The CPU optimization functionality allows you to optimize CPU load balancing according to your requirements. When configured, the CPU load balancer will lower the priority of a process when its CPU usage exceeds a specified value for a specified number of seconds. The load balancer will revert the priority to its original level when the process has been running below a certain percentage for a certain number of seconds.
To configure CPU optimization, select the Enable CPU Optimization option and then specify the values as described below.
Specifies when the CPU optimization should be activated. The Total CPU usage exceeds field specifies the system wide CPU usage in percent.
Specifies thresholds per process when a specific process exceeds or falls below the specified CPU percentage. Here you can specify Critical and Idle values. The CPU load balancer will adjust other priorities with respect to these values.

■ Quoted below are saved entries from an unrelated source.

-- ==== Sys2Proof/Machine/FaultActions.lean ====
section
/-! DEFINITION. The fault ring's registers and the actions on fault records (17_traps_faults_and_preemption.md R422 to
R428), among them the return from a trap, and the cancellation of engine commands (R448, R345, R471). -/
namespace Sys2Proof.Machine
open Sys2Proof

/-! The cancellation of commands (R345, R448, R471). -/

/-- Matrix commands that run to their end once started (R345). -/
def runsToEnd : Instr → Bool
  | .mcfg _ _ | .mcfgQ _ _ | .mzero _ _ | .mscale _ _ | .mhistClear _ _ | .mhistRead _ _ | .mhistPush _ _ => true
  | _ => false
/-- A send a flit of whose packet has left its source (R471). -/
def State.injected (s : State) (c : Cmd) : Bool := s.fab.packets.any fun p => p.cmd == c.uid && p.under
/-- What the fabric holds of a command goes: its packet, its place in a section and in an instance. -/
def State.forget (s : State) (c : Cmd) : State :=
  let colls := s.fab.colls.map fun (i : CollInst) => { i with parts := i.parts.filter fun p => p.far.isSome || p.cmd != c.uid }
  let secs := s.fab.sections.map fun (r : RingSection) => { r with cmds := r.cmds.filter fun k => k.cmd != c.uid }
  { s with fab := { s.fab with packets := s.fab.packets.filter fun p => p.cmd != c.uid, sections := secs,
                               colls := colls.filter fun i => !i.parts.isEmpty } }
/-- A command of a pre-empted (DETAIL 1) or killed (DETAIL 2) wave ends. Whether a command with nothing left to
wait for had begun, and how far it had come, is open; `first` tells that it heads its engine's queue. -/
def State.cancel (s : State) (c : Cmd) (first : Bool) (detail : Nat) : State :=
  let st := statusBad 0x83 detail 0
  if !c.ready || c.depFailed then s.finish c st
  else match c.op with
    | .mapsync _ _ => let r := s.runMapsync c; r.1.finish c (r.2.getD st)
    | .send _ _ => if s.injected c then s else (s.forget c).finish c st
    | .recv _ _ | .xmit _ _ | .isel _ _ | .coll _ _ | .present _ _ | .enq _ _ | .dlaunch _ _ => (s.forget c).finish c st
    | i =>
      let k := s.free
      if !first then s.finish c st
      else if Config.wasDone k.1 then let r := k.2.runEngine c none; r.1.finish c r.2
      else if runsToEnd i then k.2.finish c st
      else let r := k.2.runEngine c (some st); r.1.finish c r.2
/-- Every command of some waves of a core ends. -/
def State.cancelAll (s : State) (core : Nat) (us : List Nat) (detail : Nat) : State :=
  let mine (c : Cmd) : Bool := us.any fun u => u == c.wave
  let k := s.core core
  let benches := s.groups.flatMap fun g => g.bench.filter mine
  let head (c : Cmd) : Bool := (k.matQ.head?.map fun d => d.uid) == some c.uid
  let s := (k.copyQ.filter mine).foldl (fun s c => s.cancel c true detail) s
  let s := (k.matQ.filter mine).foldl (fun s c => s.cancel c (head c) detail) s
  let s := (k.syncQ.filter mine).foldl (fun s c => s.cancel c true detail) s
  benches.foldl (fun s c => s.cancel c true detail) s

/-! Kills (R427). -/

/-- Threads, monitor, marks and lines of a wave end. -/
def Wave.kill (w : Wave) : Wave :=
  let w := w.exitAll
  { w with lines := { w.lines with resident := 0, dirty := 0, pinned := 0 },
           c := { w.c with mon := none, monTrig := false, marks := [], parkVA := 0, parkLines := [], pinAt := [],
                           stopped := false, traprec := 0, stepOnce := false } }
/-- A wave and its surveyor. -/
def State.withPair (s : State) (u : Nat) : List Nat :=
  match s.wave? u with
  | some w => if w.surveyor then [u] else u :: w.pair.toList
  | none => []
/-- Where the save area of a saved group lies (R447). -/
def State.savePa (s : State) (g : Nat) : Option Nat :=
  (s.sw.saved.find? fun x => x.group == g).map fun x =>
    let now := s.sw.slot == x.slot && s.sw.phase == .b
    let pool := if now then wd s.sw.words 1
      else ((s.sw.out.find? fun o => o.1 == x.slot).map fun o => o.2).getD (wd s.sw.words 1)
    pool.toNat + x.off
/-- The save area of a group follows a generation that a kill lets complete while the group is switched out: barrier
generation, watchdog counts and vote state (R196, R447, R450). -/
def State.saveBarrier (s : State) (gen : Word) (u : Nat) : State :=
  match s.group? u, s.savePa u with
  | some g, some pa =>
    if g.barGen == gen then s
    else
      let wdog (k : Nat) : Nat := (((s.members g.uid).find? fun w => w.index == k).map fun w => w.c.wdog).getD 0
      let s := s.llcWrite none (pa + 0x28) ((bytesOfNat 4 g.barGen.toNat).map clean)
      let s := s.llcWrite none (pa + 0x30) (((List.range 32).flatMap fun k => bytesOfNat 4 (wdog k)).map clean)
      s.llcWrite none (pa + 0x12B0) ((bytesOfNat 8 g.votes).map clean)
  | _, _ => s
/-- Kill waves of one core: threads exit, records close, commands end, then what follows from their ends. A group of theirs in
flight goes no further (R263, R427). -/
def State.killWaves (s : State) (us : List Nat) : State :=
  let all := (us.flatMap fun u => s.withPair u).eraseDups
  match all.head?.bind fun u => s.wave? u with
  | none => s
  | some w0 =>
    let core := s.coreOf w0
    let on (u : Nat) : Bool := all.any fun k => k == u
    let gone := s.waves.filter fun w => on w.uid && w.isActive && w.live != 0
    let s := gone.foldl (fun s w => s.traceEvent core w 6 0 w.nextPc.toNat) s
    let s := { s with waves := s.waves.map fun (w : Wave) => if on w.uid then w.kill else w,
                      flight := s.flight.filter fun fl => match fl.owner with | .wave u => !on u | .line _ => true,
                      rep := { s.rep with waiting := s.rep.waiting.filter fun fl => match fl.owner with | .wave u => !on u | .line _ => true },
                      fault := { s.fault with
                        opened := s.fault.opened.filter fun o => !(o.r.wave.any on),
                        waiting := s.fault.waiting.map fun (r : FaultRec) => if r.wave.any on then { r with wave := none } else r } }
    let s := all.foldl (fun s u => s.untrackWave core u) s
    let s := s.cancelAll core all 2
    let gen := ((s.group? w0.group).map fun g => g.barGen).getD 0
    (all.foldl (fun s u => s.afterExit u) s).saveBarrier gen w0.group
/-- Kill a group (R427, R450). -/
def State.killGroup (s : State) (g : Nat) : State :=
  let s := s.killWaves ((s.wavesOf g).map fun w => w.uid)
  let s := s.checkGroup g
  if s.groups.any fun x => x.uid == g then s
  else { s with sw := { s.sw with saved := s.sw.saved.filter fun x => x.group != g } }
/-- Kill a grid: what is placed ends, nothing more is placed. -/
def State.killGrid (s : State) (r : Nat) : State :=
  let s := s.modGrid r fun (x : Grid) => { x with killed := true }
  let gs := (s.groups.filter fun g => g.grid == r).map fun g => g.uid
  let s := gs.foldl (fun s g => s.killGroup g) s
  if s.groups.any (fun g => g.grid == r) || s.posted.any fun o => o.instr == .doneDecrement && o.arg.a == r then s
  else s.checkGrid r
/-- Kill every grid of a context slot. -/
def State.killSlot (s : State) (slot : Nat) : State :=
  ((s.grids.filter fun r => r.slot == slot).map fun r => r.uid).foldl (fun s r => s.killGrid r) s

/-! Actions (R426, R427). -/

/-- An open record and, for a kind-0 record, its wave. -/
def State.openRec (s : State) (j : Nat) : Option OpenRec := s.fault.opened.find? fun o => o.idx == j
def State.recWave (s : State) (j : Nat) : Option (FaultRec × Wave) :=
  (s.openRec j).bind fun o => (o.r.wave.bind fun u => s.wave? u).map fun w => (o.r, w)
/-- An action on a switched-out wave waits for the switch in (R450), and the write that asked for it completes only then
(R426). -/
def State.waitAct (s : State) (i : Instr) (j : Nat) : State :=
  let o : Offer := { instr := i, arg := { s.arg with a := j } }
  let e : LateWr := { wave := if s.arg.b == 0 then none else some (s.arg.b - 1), srn := 0x014, value := s.arg.x }
  if s.sw.acts.any fun p => p == o then s
  else { s with sw := { s.sw with acts := s.sw.acts ++ [o] }, lateWr := s.lateWr ++ [e] }
/-- The wave issues again: its failed reads and writes of its context are tried again (R427, R435). -/
def State.goOn (s : State) (u : Nat) : State :=
  match s.wave? u with
  | none => s
  | some w =>
    let s := s.modWave u fun (w : Wave) =>
      match w.act with
      | .dormant c f true => { w with act := .dormant c f false }
      | _ => w
    s.retryPinned u ((List.range 133).filter fun n => w.lines.pinned.getLsbD n)
/-- Header words of a dormant wave that an action has changed reach its context, where they can (R213, R427). -/
def State.syncHeader (s : State) (u : Nat) (old : List Dword) : State :=
  match s.wave? u with
  | none => s
  | some w =>
    match w.act with
    | .dormant _ false _ =>
      let g := s.coreOf w
      let slot := s.slotOf w
      let news := ((w.header (s.pairCtx w)).zipIdx.zip old).filter fun e => e.1.1 != e.2
      news.foldl (fun s e =>
        let va := w.ctx + BitVec.ofNat 64 (headOff e.1.2)
        let r := s.ctxProbe g slot 0xFF va
        match r.2 with
        | .inl _ => r.1
        | .inr p => (r.1.ctxWrite g [p] va (cleanBytes 8 e.1.1.toNat)).modWave u fun (w : Wave) =>
            { w with img := w.img.set e.1.2 e.1.1 }) s
    | _ => s
/-- Return from a trap (R427): `next` gives the trapping threads NEXT, else every PC stays. -/
def State.goBack (s : State) (j : Nat) (next : Bool) : State :=
  match s.recWave j with
  | none => s
  | some (r, w) =>
    if r.kind != 0 then s
    else if s.isSaved w then s.waitAct (if next then .faultResume else .faultReplay) j
    else
      let s := (s.closeRec j).resumeWave w.uid fun _ pc => pc
      let s := if w.surveyor && (s.pairOf w).any fun v => v.c.stopped then s.stopWave w.uid else s
      let at0 (i : Fin 32) : Option Dword := (r.nexts[i.val]?).bind fun x => x
      let m := Mask.build fun i => (at0 i).isSome && (w.threads.get i).st == .runnable
      let s := if !next || m == 0 then s.modWave w.uid fun w => w.regroup
        else s.modWave w.uid fun v => v.settle (m ||| (v.cur &&& v.inState .runnable))
          (fun i => if m.has i then (at0 i).getD (v.threads.get i).pc else (v.threads.get i).pc)
          (fun i => if m.has i then none else (v.threads.get i).via)
          (fun i => !m.has i && (v.threads.get i).back) r.rotate
      (s.goOn w.uid).syncHeader w.uid (w.header (s.pairCtx w))
/-- FAULT_RESUME (R427). -/
def execFaultResume (s : State) : Host.Outcome State Fault Refusal := .next (s.goBack s.arg.a true)
/-- FAULT_REPLAY (R427). -/
def execFaultReplay (s : State) : Host.Outcome State Fault Refusal := .next (s.goBack s.arg.a false)
/-- What a kill does for record j, by the levels of R427: wave, group, grid, context. -/
def State.killFor (s : State) (j level : Nat) : State :=
  match s.openRec j, s.recWave j with
  | none, _ => s
  | some o, some (_, w) =>
    let s := s.closeRec j
    (match level with
      | 2 => s.killWaves [w.uid]
      | 3 => s.killGroup w.group
      | 4 => (match s.group? w.group with | some g => s.killGrid g.grid | none => s)
      | _ => s.killSlot o.r.slot)
  | some o, none => let s := s.closeRec j; if level == 5 then s.killSlot o.r.slot else s
/-- FAULT_KILL_WAVE (R427). -/
def execFaultKillWave (s : State) : Host.Outcome State Fault Refusal := .next (s.killFor s.arg.a 2)
/-- FAULT_KILL_GROUP (R427). -/
def execFaultKillGroup (s : State) : Host.Outcome State Fault Refusal := .next (s.killFor s.arg.a 3)
/-- FAULT_KILL_GRID (R427). -/
def execFaultKillGrid (s : State) : Host.Outcome State Fault Refusal := .next (s.killFor s.arg.a 4)
/-- FAULT_KILL_CONTEXT (R427). -/
def execFaultKillContext (s : State) : Host.Outcome State Fault Refusal := .next (s.killFor s.arg.a 5)
/-- FAULT_VACATE: the stopped wave leaves its slot, the record stays open (R427). -/
def execFaultVacate (s : State) : Host.Outcome State Fault Refusal :=
  .next (match s.recWave s.arg.a with
    | none => s
    | some (_, w) =>
      if !w.c.stopped then s
      else if s.isSaved w then s.waitAct .faultVacate s.arg.a
      else if w.isActive then (s.deactivatePair w.uid).1 else s)

/-! The policy of a region (R108, R428). -/

/-- FDPOL of a region named through slot: kill context when its block cannot be read or is invalid. -/
def State.policyOf (s : State) (slot : Nat) (region : Dword) : Nat :=
  match (s.chain slot region).2 with
  | .inl _ => 5
  | .inr ch =>
    let e := effOf region ch
    match (s.handlersOk e.slot ch.handlers).2 with
    | .inr true => if ch.ok then e.fdpol else 5
    | _ => 5
/-- FDPOL of a grid's region. -/
def State.policy (s : State) (r : Grid) : Nat := s.policyOf r.rslot r.region
/-- FAULT_TIMEOUT (R428): the control node's time has passed, or (c = 1) the handler has ended or was refused. -/
def execFaultTimeout (s : State) : Host.Outcome State Fault Refusal :=
  let j := s.arg.a
  .next (match s.openRec j with
    | none => s
    | some o =>
      if o.r.kind != 0 || (s.arg.c != 1 && !(o.expires.any fun t => t ≤ s.now)) then s
      else
        let p := match (o.r.wave.bind fun u => s.wave? u).bind fun w => s.gridOf w with
          | some r => s.policy r
          | none => s.policyOf o.r.slot o.r.region
        let p := if o.r.code == 0x09 && p ≤ 2 then 3 else p
        match p with
        | 0 => s.goBack j true
        | 1 => s.goBack j false
        | k => s.killFor j k)

/-! The ring's registers (R422, R424). -/

/-- FAULT_HEAD_WRITE (R422, R424). -/
def execFaultHeadWrite (s : State) : Host.Outcome State Fault Refusal :=
  .next ({ s with fault := { s.fault with head := s.arg.x } }.drainFaults)
/-- FAULT_CTL (R422). -/
def execFaultCtl (s : State) : Host.Outcome State Fault Refusal :=
  .next ({ s with fault := { s.fault with ctl := keepBits s.arg.x 5 0 ||| keepBits s.arg.x 31 16 } }.drainFaults)

end Sys2Proof.Machine
end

Please note that CPU usage values are attenuated and calculated based on the agent refresh time configured on the Load Balancing tab.
Use the Exclusions list to specify processes that should be excluded from CPU optimization. Click Tasks > Add to select a process. To remove a process from the list, select it and click Tasks > Delete.
Irregular values for critical/idle may cause issues (processes set to idle due to incorrect configuration). If there are issues with getting the CPU usage counter, optimizations cannot be applied.
Log files can be found in %ProgramData%\Parallels\RASLogs\cpuloadbalancer.log. Use the log to confirm thresholds. You can check the CPU usage performance counter on Windows.
Note: Since the critical/idle thresholds are calculated based on the highest process CPU usage (not the absolute CPU usage), this value is not reflected in the logs when changing priorities. Absolute CPU usage equals to total CPU usage. For example, if there are 2 processes taking 30% each, the total CPU usage is 60%. The usage threshold when CPU load balancer kicks in is 25% (default). The highest process CPU usage is the CPU usage of the process taking the most CPU. For example, if you have three processes, two taking 10% and the third taking 40%, the highest CPU usage is 40%.